Now we factor out the common multiple in each box:

$10100111_2=2^6(1\times 2^1+0\times 2^0)+2^4(1\times 2^1+0\times 2^0)+$ $2^2(0\times 2^1+1\times 2^0)+2^0(1\times 2^1+1\times 2^0)$

Simplifying, we get that $10100111_2=2\times 4^3+2\times 4^2+1\times 4^1+3\times 4^0$

But wait a minute! The stuff on the $\text{RHS}$ is exactly what a base $4$ representation looks like! Therefore, we can clearly see that $10100111_2=2213_4$.

Here is the trick in practice: We see that to convert base $2$ to base $4$, we group into groups of 2. So we have $10100111\implies 10|10|01|11$.

We see that $10_2=2_4$, $10_2=2_4$, $01_2=1_4$, and $11_2=3_4$. Therefore our answer is $\boxed{2213_4}$. You can see how much faster this is than to convert to base $10$, then back to base $4$.

It turns out that to convert a base $2$ number to a base $2^x$ number, we group the original number's digits into groups of $x$. I'll prove this later.

How about this problem: Convert $10100111_2$ to base $8$.

Thinking along the lines of our previous exercise, we try to group the digits in $10100111_2$ to get the base representation of a number base $8$.

Seeing that $2^3=8$, let's try groupings of threes.

We try to group $10100111_2$ into groups of threes, but we can't, because there are $8$ digits and $8$ isn't divisible by $3$. What do we do?

Well, we want there to be $9$ digits, so we simply add a $0$ at the beginning and there will be $9$ digits. It won't change the value of the number, so we are safe in doing this.

Now we can group as follows: $10100111_2\implies 010|100|111$.

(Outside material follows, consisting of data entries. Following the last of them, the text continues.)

-- ==== Sys2Proof/Proofs/FloatArithmetic.lean ====
section
/-!
The exactly rounded instructions of the floating-point group (R185, R186, R189, R191), and O5.
-/
namespace Sys2Proof.Claim
open Machine

set_option Elab.async false

/-- R25: DYN with a code of FPCTL that is no rounding mode. -/
theorem raises_of_dyn {i : Instr} {h : Hdr} {d : Demand} {s : State} {e : Env} (hh : hdrOf i = some h) (hd : demand i = some d)
    (he : (s.env.map fun e0 => e0.guarded h) = some e) (hdyn : d.dyn = true) (hr : 4 < e.s.regN e.sig.ctx rFPCTL % 8) :
    Raises i e ⟨0x01, 0, none⟩ :=
  raises_of_firstFailure hh hd he (if_pos ⟨hdyn, hr⟩)

section
variable {s : State} {h : Hdr} {o : Ops4} {m : AMod} {e : Env} (I : Issues s h o.list e) (hr : RmOk e (m.rm == .dyn))
include I hr

/-- The frame of a floating-point instruction whose fields fit. -/
theorem exec_float (i : Instr) (f : State → Host.Outcome State Fault Refusal) {d a b c : Pos} {body : Env → Eff}
    (hi : exec i = f) (hf : f = perform h o.list { dyn := isDyn m, ok := fun e => e.ops4Ok o d a b c } noSync body)
    (hok : e.ops4Ok o d a b c = true) :
    exec i e.s = .next (e.finish (body e)) := by
  rw [hi, hf]
  exact I.perform hr (fun _ hb => absurd hb List.not_mem_nil) rfl hok (Or.inl rfl)

theorem float_one_source (hok : e.ops4Ok o dstPos fpPos unused unused = true) (hi : e.indexFault [(o.d, false), (o.a, false)] = none) :
    let f := m.ty.fmt
    let a := fun (l : Lane) k => f.read m.ftz (elem m.ty k (e.src m.ty o.a)[l])
    let rounded := fun (x : XR) => f.encode (e.mode m.rm) m.sat m.ftz x % 2 ^ m.ty.shape.1
    (Gives (.fsqrt h o m) e o.d m.ty fun l k => rounded (a l k).sqrt) ∧
    (Gives (.frcp h o m) e o.d m.ty fun l k => rounded ((f.read m.ftz (f.encode .rne false false (.fin false 1 0))).div (a l k))) ∧
    (Gives (.frnd h o m) e o.d m.ty fun l k =>
      f.encode (e.mode m.rm) false m.ftz (match a l k with
        | .fin n x y => .fin n (roundAt (e.mode m.rm) n x y 0) 0
        | y => y) % 2 ^ m.ty.shape.1) :=
  ⟨gives_lane1 (exec_float I hr (.fsqrt h o m) (execFsqrt h o m) rfl rfl hok :) hi fun _ _ _ => rfl, gives_lane1 (exec_float I hr (.frcp h o m) (execFrcp h o m) rfl rfl hok :) hi fun _ _ _ => rfl,
    gives_lane1 (exec_float I hr (.frnd h o m) (execFrnd h o m) rfl rfl hok :) hi fun _ _ _ => rfl⟩

theorem float_two_sources (hok : e.ops4Ok o dstPos fpPos fpPos unused = true)
    (hi : e.indexFault [(o.d, false), (o.a, false), (o.b, false)] = none) :
    let f := m.ty.fmt
    let a := fun (l : Lane) k => f.read m.ftz (elem m.ty k (e.src m.ty o.a)[l])
    let b := fun (l : Lane) k => f.read m.ftz (elem m.ty k (e.src m.ty o.b)[l])
    let rounded := fun (x : XR) => f.encode (e.mode m.rm) m.sat m.ftz x % 2 ^ m.ty.shape.1
    (Gives (.fadd h o m) e o.d m.ty fun l k => rounded ((a l k).add (e.mode m.rm) (b l k))) ∧
    (Gives (.fmul h o m) e o.d m.ty fun l k => rounded ((a l k).mul (b l k))) ∧
    (Gives (.fdiv h o m) e o.d m.ty fun l k => rounded ((a l k).div (b l k))) ∧
    (m.rm = .rne → m.sat = false →
      (Gives (.fmin h o m) e o.d m.ty fun l k => rounded ((a l k).min2 (b l k))) ∧
      (Gives (.fmax h o m) e o.d m.ty fun l k => rounded ((a l k).max2 (b l k)))) := by
  refine ⟨gives_lane2 (exec_float I hr (.fadd h o m) (execFadd h o m) rfl rfl hok :) hi fun _ _ _ => rfl, gives_lane2 (exec_float I hr (.fmul h o m) (execFmul h o m) rfl rfl hok :) hi fun _ _ _ => rfl,
    gives_lane2 (exec_float I hr (.fdiv h o m) (execFdiv h o m) rfl rfl hok :) hi fun _ _ _ => rfl, fun hrm hsat => ?_⟩
  have exact_mode : e.mode m.rm = .rne := by rw [hrm]; rfl
  rw [exact_mode, hsat]
  exact ⟨gives_lane2 (exec_float I hr (.fmin h o m) (execFmin h o m) rfl rfl hok :) hi fun _ _ _ => rfl, gives_lane2 (exec_float I hr (.fmax h o m) (execFmax h o m) rfl rfl hok :) hi fun _ _ _ => rfl⟩

theorem float_scale (hok : e.ops4Ok o dstPos fpPos srcPos unused = true)
    (hi : e.indexFault [(o.d, false), (o.a, false), (o.b, false)] = none) :
    Gives (.fscale h o m) e o.d m.ty fun l k =>
      let bw := if m.ty.shape.2 = 1 then 32 else m.ty.shape.1
      let n := signedOf bw (elemAt bw k (e.rawAt (fun i => packElems bw m.ty.shape.2 fun _ => intCode bw i.toInt) 0 o.b)[l])
      m.ty.fmt.encode (e.mode m.rm) m.sat m.ftz (match m.ty.fmt.read m.ftz (elem m.ty k (e.src m.ty o.a)[l]) with
        | .fin z x y => if x = 0 then .fin z 0 0 else .fin z x (y + n)
        | y => y) % 2 ^ m.ty.shape.1 := by
  have hx := exec_float I hr (.fscale h o m) (execFscale h o m) rfl rfl hok
  rw [Env.indexed_none hi] at hx
  exact ⟨_, hx, holds_pack _ (fun l => mapRow2_getElem _ _ _ l) fun _ _ _ => rfl⟩

theorem float_three_sources (hok : e.ops4Ok o dstPos fpPos fpPos fpPos = true)
    (hi : e.indexFault [(o.d, false), (o.a, false), (o.b, false), (o.c, false)] = none) :
    let f := m.ty.fmt
    let a := fun (l : Lane) k => f.read m.ftz (elem m.ty k (e.src m.ty o.a)[l])
    let b := fun (l : Lane) k => f.read m.ftz (elem m.ty k (e.src m.ty o.b)[l])
    let c := fun (l : Lane) k => f.read m.ftz (elem m.ty k (e.src m.ty o.c)[l])
    (Gives (.ffma h o m) e o.d m.ty fun l k =>
      f.encode (e.mode m.rm) m.sat m.ftz (((a l k).mul (b l k)).add (e.mode m.rm) (c l k)) % 2 ^ m.ty.shape.1) ∧
    (GivesRow (.fdot h o m) e o.d fun l =>
      let terms := FP32.read m.ftz (elemAt 32 0 (e.src .f32 o.c)[l]) ::
        (List.range m.ty.shape.2).map fun k => (a l k).mul (b l k)
      BitVec.ofNat 64 (FP32.encode (e.mode m.rm) m.sat m.ftz (exactSum (e.mode m.rm) terms))) := by
  refine ⟨gives_lane3 (exec_float I hr (.ffma h o m) (execFfma h o m) rfl rfl hok :) hi fun _ _ _ => rfl, ?_⟩
  unfold GivesRow Retires
  rw [exec_float I hr (.fdot h o m) (execFdot h o m) rfl rfl hok, Env.indexed_none hi]
  rfl

end

/-- Settles O5. The frame gives the body; the lanes' lemmas read its elements, which are exact values encoded once. -/
theorem floatArithmetic : Obligations.FloatArithmetic := by
  intro s h o m e he
  refine ⟨fun hdyn hr i hi => ?_, fun I hr => ⟨float_one_source I hr, float_two_sources I hr, float_scale I hr, float_three_sources I hr⟩⟩
  have dyn : (m.rm == .dyn) = true := by rw [hdyn]; rfl
  fin_cases hi <;> exact raises_of_dyn rfl rfl he dyn hr

end Sys2Proof.Claim
end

Writing this out as the definition of a base number, we see that $10100111_2=(0\times 2^8+1\times 2^7+0\times 2^6)+$$(1\times 2^5+0\times 2^4+0\times 2^3)+(1\times 2^2+1\times 2^1+1\times 2^0)$

Factoring out and simplifying, we get that $10100111_2=2\times 2^6+4\times 2^3 + 7\times 2^0$.

Simplifying, we get that $10100111_2=2\times 8^2 + 4\times 8^1+ 7\times 8^0=247_8$ and we are done.

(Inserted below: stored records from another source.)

-- ==== Sys2Proof/Proofs/IntegerDivide.lean ====
section
/-!
Integer comparison, addresses, division and conversion (R180 to R183), and O4.
-/
namespace Sys2Proof.Machine

set_option Elab.async false

/-- The comparison codes on integers (R180). -/
theorem ccHolds_compare (cc : Nat) (x y : Int) : cc ≤ 5 →
    ccHolds cc (compare x y) = match cc with
      | 0 => decide (x = y) | 1 => decide (x ≠ y) | 2 => decide (x < y)
      | 3 => decide (x ≤ y) | 4 => decide (y < x) | _ => decide (y ≤ x) := by
  intro hcc
  rcases lt_trichotomy x y with h | h | h
  · rw [compare_lt_iff_lt.mpr h]
    interval_cases cc <;> simp [ccHolds] <;> omega
  · rw [compare_eq_iff_eq.mpr h]
    interval_cases cc <;> simp [ccHolds] <;> omega
  · rw [compare_gt_iff_gt.mpr h]
    interval_cases cc <;> simp [ccHolds] <;> omega

theorem leaAddr_eq (t : Ty) (sh : Nat) (a b : Word64) :
    leaAddr t sh a b = a + BitVec.ofInt 64 (t.int t.shape.1 (elemAt t.shape.1 0 b) * 2 ^ sh) := by
  have power : BitVec.twoPow 64 sh = BitVec.ofInt 64 (2 ^ sh) := by
    apply BitVec.eq_of_toNat_eq
    rw [BitVec.toNat_twoPow, BitVec.toNat_ofInt]
    norm_cast
  rw [leaAddr, BitVec.shiftLeft_eq_mul_twoPow, power, BitVec.ofInt_mul]

/-- IDIV with its two special cases (R182). -/
theorem divide_mod {t : Ty} {a : Nat} (ha : a < 2 ^ t.shape.1) (sat rem : Bool) (b : Nat) :
    divide t sat rem a b % 2 ^ t.shape.1 =
      if t.int t.shape.1 b = 0 then (if rem then a else 2 ^ t.shape.1 - 1)
      else if rem then Ty.wrap t false t.shape.1 ((t.int t.shape.1 a).tmod (t.int t.shape.1 b)) % 2 ^ t.shape.1
      else Ty.wrap t sat t.shape.1 ((t.int t.shape.1 a).tdiv (t.int t.shape.1 b)) % 2 ^ t.shape.1 := by
  have ones : 2 ^ t.shape.1 - 1 < 2 ^ t.shape.1 := Nat.sub_lt (Nat.two_pow_pos _) Nat.one_pos
  unfold divide
  dsimp only
  split
  · cases rem with
    | true => exact Nat.mod_eq_of_lt ha
    | false => exact Nat.mod_eq_of_lt ones
  · cases rem <;> rfl

end Sys2Proof.Machine

namespace Sys2Proof.Claim
open Machine

theorem GivesRow.congr {i : Instr} {e : Env} {d : Operand} {f g : Lane → Word64} (hg : GivesRow i e d f) (hfg : ∀ l, f l = g l) :
    GivesRow i e d g := (funext hfg : f = g) ▸ hg

section
variable {s : State} {h : Hdr} {o : Ops4} {m : AMod} {e : Env} (I : Issues s h o.list e)
include I

theorem gives_icmp (hok : e.ops4Ok o { kinds := [.p] } srcPos srcPos ctlPos = true)
    (hi : e.indexFault [(o.a, false), (o.b, false)] = none) :
    GivesPred (.icmp h o m) e o.d fun l =>
      Tri.ofBool (ccHolds (ctlNo o.c) (compare (num m.ty 0 (e.src m.ty o.a)[l]) (num m.ty 0 (e.src m.ty o.b)[l]))) := by
  have hx := I.exec_fields (i := .icmp h o m) (x := execIcmp h o m) rfl rfl hok
  rw [Env.indexed_none hi] at hx
  exact hx

theorem gives_lea (hok : e.ops4Ok o dstPos srcPos srcPos ctlPos = true)
    (hi : e.indexFault [(o.d, false), (o.a, false), (o.b, false)] = none) :
    GivesRow (.lea h o m) e o.d fun l => leaAddr m.ty (ctlNo o.c) (e.raw o.a)[l] (e.src m.ty o.b)[l] := by
  have hx := I.exec_fields (i := .lea h o m) (x := execLea h o m) rfl rfl hok
  rw [Env.indexed_none hi] at hx
  exact hx

theorem gives_idiv (one : m.ty.shape.2 = 1) (hok : e.ops4Ok o dstPos srcPos srcPos ctlPos = true)
    (hi : e.indexFault [(o.d, false), (o.a, false), (o.b, false)] = none) :
    Gives (.idiv h o m) e o.d m.ty fun l _ =>
      if num m.ty 0 (e.src m.ty o.b)[l] = 0 then (if ctlNo o.c = 1 then elem m.ty 0 (e.src m.ty o.a)[l] else 2 ^ m.ty.shape.1 - 1)
      else if ctlNo o.c = 1 then
        narrow m.ty false ((num m.ty 0 (e.src m.ty o.a)[l]).tmod (num m.ty 0 (e.src m.ty o.b)[l]))
      else narrow m.ty m.sat ((num m.ty 0 (e.src m.ty o.a)[l]).tdiv (num m.ty 0 (e.src m.ty o.b)[l])) := by
  refine gives_lane2 (I.exec_fields (x := execIdiv h o m) rfl rfl hok) hi fun l k hk => ?_
  obtain rfl : k = 0 := by omega
  rw [divide_mod (elem_lt _ _ _), wrap_mod, wrap_mod]
  simp only [beq_iff_eq]
  rfl

theorem gives_cvti (one : m.ty.shape.2 = 1) (hok : e.ops4Ok o dstPos srcPos ctlPos unused = true)
    (hi : e.indexFault [(o.d, false), (o.a, false)] = none) :
    Gives (.cvti h o m) e o.d m.ty fun l _ => narrow m.ty m.sat (num (srcTy o.b) 0 (e.src (srcTy o.b) o.a)[l]) := by
  have hx := I.exec_fields (i := .cvti h o m) (x := execCvti h o m) rfl rfl hok
  dsimp only at hx
  rw [Env.indexed_none hi] at hx
  refine ⟨_, hx, holds_ofNat one (fun l => ?_) fun l => ?_⟩
  · rw [mapRow_getElem, wrap_eq]
    rfl
  · rw [← wrap_mod]
    exact Nat.mod_lt _ (Nat.two_pow_pos _)

end

/-- Settles O4. -/
theorem integerCompareAddressDivide : Obligations.IntegerCompareAddressDivide := by
  intro s h o m e I one
  refine ⟨fun hok hi hcc => ?_, fun hok hi => ⟨?_, gives_idiv I one hok hi⟩, fun hok hi => gives_cvti I one hok hi⟩
  · exact (gives_icmp I hok hi).congr fun l => congrArg Tri.ofBool (ccHolds_compare _ _ _ hcc)
  · exact (gives_lea I hok hi).congr fun l => leaAddr_eq _ _ _ _

end Sys2Proof.Claim
end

In practice, you won't go through all of these steps. You'll just see:

$10_2=2_8$, so the leftmost digit is $2$.

$100_2=4_8$, so the middle digit is $4$.

$111_2=7_8$, so the last digit is $7$ and our final answer is $247_8$.

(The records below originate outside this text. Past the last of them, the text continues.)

-- ==== Sys2Proof/Proofs/GlobalAtomics.lean ====
section
/-!
ATOM, RED and CAS (R265, R266, R286), in deterministic mode by the serial phase (R473), and O30.
-/
namespace Sys2Proof.Machine
open Claim

set_option Elab.async false

section
variable (e : Env) (ea : Row)

/-- Updates with a result, on their way or held for the serial phase (R266, R473). -/
theorem Env.awaitUpdates_eq (d : Operand) (sc : Bool) (acc : List Access) :
    e.awaitUpdates d sc ea {} acc =
      let p := Claim.loadPart e d false false false sc (fun l => ea[l]) acc
      let q := some e.core.pseq
      if e.s.det e.sig.ctx then .part e.s { p with late := acc }
      else .part (if sc then (sent e [] 0).queueSc (acc.map fun a => e.scOf a q false)
        else sent e (acc.map fun a => e.pendOf a 0 q) 0) p := by
  unfold Env.awaitUpdates
  split <;> rfl

end

/-- A field that an instruction does not use holds nothing (R20). -/
theorem Env.eq_zero_of_fieldOk_unused {e : Env} {o : Operand} (h : e.fieldOk unused o = true) : o = .zero := by
  cases o <;> simp_all [Env.fieldOk, unused]

end Sys2Proof.Machine

namespace Sys2Proof.Claim
open Machine

set_option Elab.async false

/-- The accesses of an atomic instruction at the lanes' places. -/
def atomAccesses (e : Env) (o : Ops4) (m : AtMod) (isCas : Bool) (ps : List Place) : List Access :=
  (reached e (fun l => (e.raw o.a)[l]) ps).map fun x => ⟨x.1.val, x.2.1, x.2.2, m.bytes,
    if isCas then .cas (e.src m.ty o.b)[x.1] (e.src m.ty o.c)[x.1] else .rmw m.opc.toNat m.signed (e.src m.ty o.b)[x.1], none⟩

def atomNeed (m : AtMod) : Need := { r := true, w := true, noHost := true, noPeer := m.sc }

/-- What an update with a result does with the lanes' places (R266, R286, R473). -/
def AwaitsUpdates (i : Instr) (e : Env) (o : Ops4) (m : AtMod) (acc : List Access) : Prop :=
  let q := some e.core.pseq
  let t := if m.sc then (sent e [] 0).queueSc (acc.map fun a => e.scOf a q false)
    else sent e (acc.map fun a => e.pendOf a 0 q) 0
  let p := loadPart e o.d false false false m.sc (fun l => (e.raw o.a)[l]) acc
  (e.s.det e.sig.ctx = false → (∃ u, e.part t p = .ok u) → Parts i e t p) ∧
  (e.s.det e.sig.ctx = true → let p := { p with late := acc }; (∃ u, e.part e.s p = .ok u) → Parts i e e.s p)

/-- What an update without a result does with the lanes' places (R266, R286, R289, R435, R473). -/
def SendsUpdates (i : Instr) (e : Env) (o : Ops4) (m : AtMod) (ps : List Place) (acc : List Access) : Prop :=
  let ea := fun (l : Lane) => (e.raw o.a)[l]
  let refused := fun (l : Lane) => ∃ x ∈ reached e ea ps, x.1 = l ∧ e.s.refuses { r := true, w := true, noHost := true } x.2.2 m.bytes = true
  (Turn e → FaultsAt i e 0x07 ea fun l => ¬ refused l) ∧
  ((∀ l, ¬ refused l) →
    (e.sel.serial = true → Retires i e (performAll e.sig.ctx e.s acc).2) ∧
    (e.s.det e.sig.ctx = false → e.sel.serial = false →
      (e.core.outst + acc.length < 2 ^ 32 → Retires i e
        (if m.sc then (sent e [] acc.length).queueSc (acc.map fun a => e.scOf a none true)
         else sent e (acc.map fun a => e.pendOf a 1 none) acc.length)) ∧
      (2 ^ 32 ≤ e.core.outst + acc.length → Waits i e)))

section
variable {s : State} {h : Hdr} {o : Ops4} {m : AtMod} {e : Env} {i : Instr} {isCas : Bool}

/-- The checks come first; what follows depends on whether there is a result. -/
theorem atomic_eq (hidx : e.indexFault [(o.d, false), (o.b, false), (o.c, false)] = none) :
    atomic o m isCas e = e.reached (atomNeed m) anyPage (wants e (fun l => (e.raw o.a)[l]) m.bytes) fun ps =>
      if isCas || o.d != .zero then e.awaitUpdates o.d m.sc (e.raw o.a) {} (atomAccesses e o m isCas ps)
      else match e.peerFault { r := true, w := true, noHost := true } m.bytes (reached e (fun l => (e.raw o.a)[l]) ps) with
        | some t => .trap t
        | none => e.sendUpdates m.sc (atomAccesses e o m isCas ps) := by
  rw [atomic, Env.indexed_none hidx]
  rfl

section
variable (hidx : e.indexFault [(o.d, false), (o.b, false), (o.c, false)] = none) {ps : List Place}
  (hps : e.s.reach e.sig.ctx (atomNeed m) anyPage (wants e (fun l => (e.raw o.a)[l]) m.bytes) = .ok ps)
include hidx hps

theorem atomic_with_result (result : (isCas || o.d != .zero) = true) :
    atomic o m isCas e = e.awaitUpdates o.d m.sc (e.raw o.a) {} (atomAccesses e o m isCas ps) := by
  rw [atomic_eq hidx, reached_of_ok hps, if_pos result]

theorem atomic_without_result (noResult : (isCas || o.d != .zero) = false) :
    atomic o m isCas e =
      match e.peerFault { r := true, w := true, noHost := true } m.bytes (reached e (fun l => (e.raw o.a)[l]) ps) with
        | some t => .trap t
        | none => e.sendUpdates m.sc (atomAccesses e o m isCas ps) := by
  rw [atomic_eq hidx, reached_of_ok hps, if_neg (by rw [noResult]; exact Bool.false_ne_true)]

end

theorem awaits_of_finish {acc : List Access} (hx : exec i e.s = .next (e.finish (e.awaitUpdates o.d m.sc (e.raw o.a) {} acc))) :
    AwaitsUpdates i e o m acc := by
  rw [Env.awaitUpdates_eq] at hx
  exact ⟨fun free room => parts_of_finish hx (if_neg (by rw [free]; exact Bool.false_ne_true)) room,
    fun det room => parts_of_finish hx (if_pos det) room⟩

theorem sends_of_finish {ps : List Place} {acc : List Access} (placed : Placed e ps)
    (hx : Turn e → exec i e.s = .next (e.finish
      (match e.peerFault { r := true, w := true, noHost := true } m.bytes (reached e (fun l => (e.raw o.a)[l]) ps) with
        | some t => .trap t
        | none => e.sendUpdates m.sc acc))) :
    SendsUpdates i e o m ps acc := by
  refine ⟨fun turn => faultsAt_of_peerFault placed (hx turn) fun t ht => by rw [ht], fun open_ => ?_⟩
  rw [peerFault_eq_none open_] at hx
  refine ⟨fun serial => retires_of_finish (hx (.inr serial)) (if_pos serial), fun free outside => ?_⟩
  have passed := hx (.inl free)
  simp only [Env.sendUpdates, outside, Bool.false_eq_true, if_false] at passed
  refine ⟨fun room => ?_, fun full => ?_⟩
  · have notFull : ¬ e.outstFull acc.length = true := by simp only [Env.outstFull, decide_eq_true_eq]; omega
    rw [if_neg notFull] at passed
    cases hsc : m.sc <;> rw [hsc] at passed <;> exact passed
  · have isFull : e.outstFull acc.length = true := by simp only [Env.outstFull, decide_eq_true_eq]; omega
    exact waits_of_finish passed (if_pos isFull)

/-- A synchronising instruction in deterministic mode passes the checks of R33 and waits for the serial phase (R84). -/
theorem Issues.exec_held {os : List Operand} (I : Issues s h os e) {x : State → Host.Outcome State Fault Refusal} {ok : Env → Bool}
    {sync : Env → Bool} {body : Env → Eff} (hi : exec i = x) (hx : x = Machine.perform h os { ok := ok } sync body)
    (hok : ok e = true) (hsync : sync e = true) (det : e.s.det e.sig.ctx = true) (outside : e.sel.serial = false) : Held i e := by
  have front : e.front { ok := ok } os = none := Env.front_none nofun nofun I.noT rfl hok
  have same := I.s_eq
  have lane := I.lane
  obtain ⟨e0, h0, rfl⟩ := Option.map_eq_some_iff.mp I.env
  rw [same] at det
  unfold Held
  rw [hi, hx, same]
  simp only [Machine.perform, h0, front, if_neg lane, det, outside, hsync, Bool.not_false, and_self, if_true]
  rw [same]

end

/-- Settles O30: each instruction's body makes the checks first, and awaits or sends the accesses. -/
theorem globalAtomics : Obligations.GlobalAtomics := by
  intro s h o m e I hidx n ea b cmp need rmw cas reach awaits updates held bPos
  refine ⟨fun hok => ⟨fun noResult => ?_, fun result => ?_, fun ps hps => ⟨fun result => ?_, fun noResult => ?_⟩⟩,
    fun hok => ⟨?_, fun turn => ?_, fun ps hps => ?_⟩, fun hok => ?_⟩
  · exact I.exec_held (x := execAtom h o m) rfl rfl hok (beq_iff_eq.mpr noResult)
  · have hx := I.exec_in_turn (i := .atom h o m) (x := execAtom h o m) (feats := []) rfl rfl nofun hok (result.imp_left beq_false_of_ne)
    exact checksAt_of_finish hx (atomic_eq hidx)
  · have hx := I.exec_in_turn (i := .atom h o m) (x := execAtom h o m) (feats := []) rfl rfl nofun hok (.inl (beq_false_of_ne result))
    rw [atomic_with_result hidx hps (by simp [result])] at hx
    exact awaits_of_finish hx
  · refine sends_of_finish (placed_of_reach hps) fun turn => ?_
    have hx := I.exec_in_turn (i := .atom h o m) (x := execAtom h o m) (feats := []) rfl rfl nofun hok (.inr turn)
    rw [atomic_without_result hidx hps (by simp [noResult])] at hx
    exact hx
  · exact I.exec_held (x := execRed h o m) rfl rfl hok rfl
  · have hx := I.exec_in_turn (i := .red h o m) (x := execRed h o m) (feats := []) rfl rfl nofun hok (.inr turn)
    exact checksAt_of_finish hx (atomic_eq hidx)
  · refine sends_of_finish (placed_of_reach hps) fun turn => ?_
    have noResult : o.d = .zero := Env.eq_zero_of_fieldOk_unused (fieldOk_of_ops4Ok hok)
    have hx := I.exec_in_turn (i := .red h o m) (x := execRed h o m) (feats := []) rfl rfl nofun hok (.inr turn)
    rw [atomic_without_result hidx hps (by simp [noResult])] at hx
    exact hx
  · have hx := I.exec_in_turn (i := .cas h o m) (x := execCas h o m) (feats := []) rfl rfl nofun hok (.inl rfl)
    refine ⟨checksAt_of_finish hx (atomic_eq hidx), fun ps hps => ?_⟩
    rw [atomic_with_result hidx hps (Bool.true_or _)] at hx
    exact awaits_of_finish hx

end Sys2Proof.Claim
end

This isn't limited to just powers of two; try this problem for yourself: Convert $12002210_3$ to base $9$.

Warning: Intense Math Ahead!

Now we'll prove this cool trick for any arbitrary starting base $b$ converted into base $b^x$ for some positive integer $x$.

Let the starting number be $(d_1d_2\cdots d_{nx})_b$.

We are assuming that there is a multiple of $x$ digits in the number; if this is not the case, add leading $0$'s to the beginning of the number until this is the case.

We represent this number as $d_1b^{nx-1}+d_2b^{nx-2}+\cdots +d_{nx}b^0$.

Now we group the digits into groups of $x$ each: $(d_1b^{nx-1}+\cdots + d_xb^{(n-1)x})+$$(d_{x+1}b^{(n-1)x-1}+\cdots +d_{2x}b^{(n-2)x})+\cdots +$$(d_{(n-1)x+1}b^{x-1}+\cdots +d_{nx}b^0)$.

Factoring each group, we get $b^{(n-1)x}(d_1b^{x-1}+\cdots +d_xb^0)+$$b^{(n-2)x}(d_{x+1}b^{x-1}+\cdots +d_{2x}b^0)+\cdots +$$b^0(d_{(n-1)x+1}b^{x-1}+\cdots +d_{nx}b^0)$.

Changing $b^{(n-i)x}$ to $(b^x)^{n-i}$ for all $i=1\rightarrow n$, we get that $(d_1d_2\cdots d_{nx})_b=(b^x)^{n-1}(d_1b^{x-1}+\cdots +d_xb^0)+$$(b^x)^{n-2}(d_{x+1}b^{x-1}+\cdots +d_{2x}b^0)+\cdots +$$(b^x)^0(d_{(n-1)x+1}b^{x-1}+\cdots +d_{nx}b^0)$. This is exactly the base representation of a base $b^x$ number, so we are done.

You may think, after reading all of this, that this way of converting bases is way easier; you won't ever need to use the classic convert-to-10-then-to-desired-base trick. However, this is unfortunately not the case. This trick only works for converting a base $b$ number to a base $b^x$ number, i.e this trick will not work for converting a base $6$ number into a base $3$ number. This is because there is not way to group the digits so that one base turns into the other.

However, when in the occasion of changing a base $b$ number to a base $b^x$ number, you will know a neat and fast trick to do so. (These occasions happen frequently in competition math.)

Problems

*1. * Convert $12321_4$ to base $16$.

*2. * Convert $112010032_4$ to base $8$. Hint: do an intermediate conversion first.

*3. * Convert $12345678_9$ to base $3$.

*4. * Prove the formula for converting a base $b^x$ number to a base $b^y$ number.